From what I understood from Tanemura Sensei, they (the Tanemura Family and the Hatsumi Family) still have a strong family bond. Since they are family (distant cousins - not blood related) I don't think they would call each other friends. BTW, after Hatsumi Sensei's father passed away, Tanemura Sadatsune (Tanemura Sensei's father) became a mentor to the young Hatsumi Yoshiaki.


----------



## Elizium (Jan 3, 2005)

To me it seems like a matter between Hatsumi and Tanamura to sort out and for us not to discuss.  Thr4 favct that the Bujinkan and the Genbukan are different in ways of teaching and how each system differs slightly, makes taijutsu so unique.  


After all, how many dojo Soke's went out on their own to start thier system based on the teachings of their last grandmaster throughout Japan?  Must have been a lot as their are scrolls of history saying this was taught here and that was taught by that family.  It is not like one day some Jsapanese man woke up and suddenly ended up being a soke of his own system (may happen today with Koga and some American hick Ryu, but not back then).

Me personally, I see the split between Tanamura and Hatsumi as a natural one.  Genbukan and Bujinkan will continue in many forms in the future regardless of what splits or family feuds happen.  That dojo has stemmed from that dojo and so on and so forth.  It is only in the public eye due to the closeness of the Internet and BB places like Martialtalk and e-budo making it personal and talked about.  But it seems no one is prepared to talk of the splits in everyone elses lives, so why should we discuss theirs on here?


----------



## Cryozombie (Jan 3, 2005)

*Moderator Note. 
*
*Please leave Arguments started on other boards on those boards, they are unwanted here.**
* 
*-TECHNOPUNK*
*-MT Moderator-

*


----------



## Chappers (Jan 4, 2005)

All i can say is when i was in japan in sept i had tea with one of his shihan (not on my own), aparently they have spoke and there is no bitterness between them, no feud, no arguing, and that for me is good enough for me!!

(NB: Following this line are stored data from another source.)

/-! ### The end of a command with an error -/

@[simp] theorem State.raise_ERR (e : Err) (info : Byte) (s : State) : (State.raise e info s).ERR = Err.code e := rfl
@[simp] theorem State.raise_EINFO (e : Err) (info : Byte) (s : State) : (State.raise e info s).EINFO = info := rfl
@[simp] theorem State.raise_EQ (e : Err) (info : Byte) (s : State) : (State.raise e info s).EQ = s.EQ := rfl
@[simp] theorem State.raise_ACC (e : Err) (info : Byte) (s : State) : (State.raise e info s).ACC = s.ACC := rfl
@[simp] theorem State.raise_STATE (e : Err) (info : Byte) (s : State) : (State.raise e info s).STATE = s.STATE := rfl
@[simp] theorem State.raise_CMD (e : Err) (info : Byte) (s : State) : (State.raise e info s).CMD = s.CMD := rfl
@[simp] theorem State.raise_LEN (e : Err) (info : Byte) (s : State) : (State.raise e info s).LEN = s.LEN := rfl
@[simp] theorem State.raise_SERIAL (e : Err) (info : Byte) (s : State) : (State.raise e info s).SERIAL = s.SERIAL := rfl
@[simp] theorem State.raise_HCRC (e : Err) (info : Byte) (s : State) : (State.raise e info s).HCRC = s.HCRC := rfl
@[simp] theorem State.raise_DCRC (e : Err) (info : Byte) (s : State) : (State.raise e info s).DCRC = s.DCRC := rfl
@[simp] theorem State.raise_DPRES (e : Err) (info : Byte) (s : State) : (State.raise e info s).DPRES = s.DPRES := rfl
@[simp] theorem State.raise_PLEN (e : Err) (info : Byte) (s : State) : (State.raise e info s).PLEN = s.PLEN := rfl
@[simp] theorem State.raise_FLEN (e : Err) (info : Byte) (s : State) : (State.raise e info s).FLEN = s.FLEN := rfl
@[simp] theorem State.raise_OFF (e : Err) (info : Byte) (s : State) : (State.raise e info s).OFF = s.OFF := rfl
@[simp] theorem State.raise_CNT (e : Err) (info : Byte) (s : State) : (State.raise e info s).CNT = s.CNT := rfl
@[simp] theorem State.raise_BLEN (e : Err) (info : Byte) (s : State) : (State.raise e info s).BLEN = s.BLEN := rfl
@[simp] theorem State.raise_WEN (e : Err) (info : Byte) (s : State) : (State.raise e info s).WEN = s.WEN := rfl
@[simp] theorem State.raise_VCNT (e : Err) (info : Byte) (s : State) : (State.raise e info s).VCNT = s.VCNT := rfl
@[simp] theorem State.raise_V (e : Err) (info : Byte) (s : State) : (State.raise e info s).V = s.V := rfl
@[simp] theorem State.raise_FB (e : Err) (info : Byte) (s : State) : (State.raise e info s).FB = s.FB := rfl
@[simp] theorem State.raise_PB (e : Err) (info : Byte) (s : State) : (State.raise e info s).PB = s.PB := rfl
@[simp] theorem State.raise_okStates (e : Err) (info : Byte) (s : State) : (State.raise e info s).okStates = s.okStates := rfl
@[simp] theorem State.raise_pending (e : Err) (info : Byte) (s : State) : (State.raise e info s).pending = s.pending := rfl
@[simp] theorem State.raise_returned (e : Err) (info : Byte) (s : State) : (State.raise e info s).returned = s.returned := rfl

/-! ### The end of a command without error -/

@[simp] theorem State.succeed_ERR (s : State) : (State.succeed s).ERR = 0x00#8 := rfl
@[simp] theorem State.succeed_EINFO (s : State) : (State.succeed s).EINFO = 0x00#8 := rfl
@[simp] theorem State.succeed_EQ (s : State) : (State.succeed s).EQ = s.EQ := rfl
@[simp] theorem State.succeed_ACC (s : State) : (State.succeed s).ACC = s.ACC := rfl
@[simp] theorem State.succeed_STATE (s : State) : (State.succeed s).STATE = s.STATE := rfl
@[simp] theorem State.succeed_CMD (s : State) : (State.succeed s).CMD = s.CMD := rfl
@[simp] theorem State.succeed_LEN (s : State) : (State.succeed s).LEN = s.LEN := rfl
@[simp] theorem State.succeed_SERIAL (s : State) : (State.succeed s).SERIAL = s.SERIAL := rfl
@[simp] theorem State.succeed_HCRC (s : State) : (State.succeed s).HCRC = s.HCRC := rfl
@[simp] theorem State.succeed_DCRC (s : State) : (State.succeed s).DCRC = s.DCRC := rfl
@[simp] theorem State.succeed_DPRES (s : State) : (State.succeed s).DPRES = s.DPRES := rfl
@[simp] theorem State.succeed_PLEN (s : State) : (State.succeed s).PLEN = s.PLEN := rfl
@[simp] theorem State.succeed_FLEN (s : State) : (State.succeed s).FLEN = s.FLEN := rfl
@[simp] theorem State.succeed_OFF (s : State) : (State.succeed s).OFF = s.OFF := rfl
@[simp] theorem State.succeed_CNT (s : State) : (State.succeed s).CNT = s.CNT := rfl
@[simp] theorem State.succeed_BLEN (s : State) : (State.succeed s).BLEN = s.BLEN := rfl
@[simp] theorem State.succeed_WEN (s : State) : (State.succeed s).WEN = s.WEN := rfl
@[simp] theorem State.succeed_VCNT (s : State) : (State.succeed s).VCNT = s.VCNT := rfl
@[simp] theorem State.succeed_V (s : State) : (State.succeed s).V = s.V := rfl
@[simp] theorem State.succeed_FB (s : State) : (State.succeed s).FB = s.FB := rfl
@[simp] theorem State.succeed_PB (s : State) : (State.succeed s).PB = s.PB := rfl
@[simp] theorem State.succeed_okStates (s : State) : (State.succeed s).okStates = s.okStates := rfl
@[simp] theorem State.succeed_pending (s : State) : (State.succeed s).pending = s.pending := rfl
@[simp] theorem State.succeed_returned (s : State) : (State.succeed s).returned = s.returned := rfl

/-! ### Reset -/

@[simp] theorem State.clear_ERR (s : State) : (State.clear s).ERR = 0x00#8 := rfl
@[simp] theorem State.clear_EINFO (s : State) : (State.clear s).EINFO = 0x00#8 := rfl
@[simp] theorem State.clear_EQ (s : State) : (State.clear s).EQ = 0#1 := rfl
@[simp] theorem State.clear_ACC (s : State) : (State.clear s).ACC = 0x00#8 := rfl
@[simp] theorem State.clear_STATE (s : State) : (State.clear s).STATE = 0x00#8 := rfl
@[simp] theorem State.clear_CMD (s : State) : (State.clear s).CMD = 0x00#8 := rfl
@[simp] theorem State.clear_LEN (s : State) : (State.clear s).LEN = 0x00#8 := rfl
@[simp] theorem State.clear_SERIAL (s : State) : (State.clear s).SERIAL = 0#24 := rfl
@[simp] theorem State.clear_HCRC (s : State) : (State.clear s).HCRC = 0x00#8 := rfl
@[simp] theorem State.clear_DCRC (s : State) : (State.clear s).DCRC = 0x00#8 := rfl
@[simp] theorem State.clear_DPRES (s : State) : (State.clear s).DPRES = 0#1 := rfl
@[simp] theorem State.clear_PLEN (s : State) : (State.clear s).PLEN = 0#8 := rfl
@[simp] theorem State.clear_FLEN (s : State) : (State.clear s).FLEN = 0#9 := rfl
@[simp] theorem State.clear_OFF (s : State) : (State.clear s).OFF = 0#9 := rfl
@[simp] theorem State.clear_CNT (s : State) : (State.clear s).CNT = 0#9 := rfl
@[simp] theorem State.clear_BLEN (s : State) : (State.clear s).BLEN = 0#8 := rfl
@[simp] theorem State.clear_WEN (s : State) : (State.clear s).WEN = 0#1 := rfl
@[simp] theorem State.clear_VCNT (s : State) : (State.clear s).VCNT = 0#8 := rfl
@[simp] theorem State.clear_V (s : State) : (State.clear s).V = [] := rfl
@[simp] theorem State.clear_FB (s : State) : (State.clear s).FB = [] := rfl
@[simp] theorem State.clear_PB (s : State) : (State.clear s).PB = [] := rfl
@[simp] theorem State.clear_okStates (s : State) : (State.clear s).okStates = s.okStates := rfl
@[simp] theorem State.clear_pending (s : State) : (State.clear s).pending = s.pending := rfl
@[simp] theorem State.clear_returned (s : State) : (State.clear s).returned = s.returned := rfl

George's view is from a genbukan speaking to a genbukan, mine is from one of Hatsumi's guys so undoubtably i am going to believe that source and not george's.


----------



## Don Roley (Jan 4, 2005)

Chappers said:
			
		

> All i can say is when i was in japan in sept i had tea with one of his shihan (not on my own), aparently they have spoke and there is no bitterness between them, no feud, no arguing, and that for me is good enough for me!!



I am confused. At first you seem to be saying you had a source other than you when you said,



> if i am told something that comes back from japan then i tend to believe that more than you,



Now you seem to be saying that it was you, and not someone back from Japan.

And we do not know who you talked to, or even who you are. And George Kohler has contridicted what you say when he said,



> As I stated earlier, Tanemura Sensei has not seen or spoken to Hatsumi Sensei since he left the Bujinkan.



He is a known source and his word is good in my book. You, I don't know and see no reason to believe your word. So I believe Kohler when he says they have not met or spoken and not you when you say, "aparently they have spoke."  You say that George is speaking from a Genbukan perspective as a means of dismissing what he said, yet your own source (again unnamed and unproven) is a Genbukan shihan. You take the one that suits your purposes, but reject the other.

Honestly, I see no reason to believe you or treat you as a respectable source.


----------



## Chappers (Jan 4, 2005)

Who said mine is a genbukan shihan, mines a Bujinkan shihan.


----------



## Don Roley (Jan 4, 2005)

Chappers said:
			
		

> Who said mine is a genbukan shihan, mines a Bujinkan shihan.



Well you gave the impression that your source was a Genbukan shihan. And you have not named him. So I see no reason to believe that he exists. In most situations, people would be giving names of their sources, and you have not. Thus, I see no reason to give any credence at all to what you say. george Kohler is a known person that gives verifiable sources for much of what he says. You are an unknown who does not give any ay to verify what you say. He says something 180 degrees opposite from what you say, and I think I am not the only one who will trust his word more than yours.

Not to mention, that much of what he says is more in line with what I have heard hile here in Japan than what I hear from you.


----------



## Chappers (Jan 4, 2005)

No worries Don, as i said this is what i was told, i cant say i am wrong because this is what i was told so this is what i believe, but thanks anyway for your comments!! and sorry for giving the wrong impression, i am a bit of a nob when it comes to getting my words out!!


----------



## George Kohler (Jan 4, 2005)

Chappers said:
			
		

> All i can say is when i was in japan in sept i had tea with one of his shihan (not on my own), aparently they have spoke and there is no bitterness between them, no feud, no arguing, and that for me is good enough for me!!



You are right that there is no bitterness, no feuding and no arguing, at least not by Tanemura Sensei, but they have not spoken to each other.


----------